According to the documentation, the echo parameter is false by default, but with continue_final_message set, the new message will always be prepended with the last message.

Reproduction Code:

curl -X POST "http://39.105.21.95:12481/v1/chat/completions" \
     -H "Content-Type: application/json" \
     -d '{
           "model": "meta-llama/Meta-Llama-3-8B-Instruct",
           "messages": [
             {
               "role": "user",
               "content": "tell me a common saying"
             },
             {
               "role": "assistant",
               "content": "Here is a common saying about apple.
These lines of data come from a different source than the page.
-- ==== Sys2Proof/Certificates/Slice0/Obligations.lean ====
section
/-!
DEFINITION. The statements for the provers. Each docstring names the rules that it rests on.
-/

section Statements

open Sys2Proof Sys2Proof.Machine


/-- R116, R127, R128: The result instructions of class S write RD and go on; everything else of the machine stays. S0 reads as zero and a write to it is discarded; any other
register holds what was written, and its neighbours stay. -/
def Obligations.ScalarArithmetic : Prop :=
  (∀ (s : State) (c : Fin 1024) (w : Word),
     let k := s.dev.core c
     let a := k.reg (Op.ra w)
     let b := k.opB w
     let gives (v : Word) : Answer := .next (s.withCore c (k.result w v))
     (Issues s c w 0x00 → exec (.snop c w) s = .next (s.withCore c k.advance)) ∧
     (Issues s c w 0x01 → exec (.sadd c w) s = gives (a + b)) ∧
     (Issues s c w 0x02 → exec (.ssub c w) s = gives (a - b)) ∧
     (Issues s c w 0x03 → exec (.smul c w) s = gives (a * b)) ∧
     (Issues s c w 0x04 → exec (.sand c w) s = gives (a &&& b)) ∧
     (Issues s c w 0x05 → exec (.sor c w) s = gives (a ||| b)) ∧
     (Issues s c w 0x06 → exec (.sxor c w) s = gives (a ^^^ b)) ∧
     (Issues s c w 0x07 → exec (.sshl c w) s = gives (a <<< (b.toNat % 64))) ∧
     (Issues s c w 0x08 → exec (.sshr c w) s = gives (a >>> (b.toNat % 64))) ∧
     (Issues s c w 0x09 → exec (.ssra c w) s = gives (a.sshiftRight (b.toNat % 64))) ∧
     (Issues s c w 0x0A → exec (.sslt c w) s = gives (if a.toInt < b.toInt then 1 else 0)) ∧
     (Issues s c w 0x0B → exec (.ssltu c w) s = gives (if a.toNat < b.toNat then 1 else 0)) ∧
     (Issues s c w 0x0C → exec (.sli c w) s = gives (BitVec.ofInt 64 (Op.simm w))) ∧
     (Issues s c w 0x0D → exec (.slih c w) s = gives (BitVec.ofNat 64 ((k.reg (Op.rd w)).toNat % 2 ^ 32 + Op.imm w * 2 ^ 32)))) ∧
  (∀ (k : Core) (i j : Nat) (v : Word),
     (k.setReg i v).reg 0 = 0 ∧ (i ≠ 0 → (k.setReg i v).reg i = v) ∧ (i = 0 → (k.setReg i v).sregs = k.sregs) ∧
       (j ≠ i → (k.setReg i v).reg j = k.reg j))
An apple a day, keeps"
             }
           ],
           "add_generation_prompt": false, "continue_final_message": true, "echo":false      
         }'

{"id":"chatcmpl-c49a327f6edd48ed9993668771d5589f","object":"chat.completion","created":1730963591,"model":"meta-llama/Meta-Llama-3-8B-Instruct","choices":[{"index":0,"message":{"role":"assistant","content":"Here is a common saying about apple. An apple a day, keeps the doctor away!","tool_calls":[]},"logprobs":null,"finish_reason":"stop","stop_reason":null}],"usage":{"prompt_tokens":29,"total_tokens":34,"completion_tokens":5},"prompt_logprobs":null}% 

Before submitting a new issue...

chaunceyjiang commented 17 hours ago

@DarkLight1337 Hi, Please assign to me.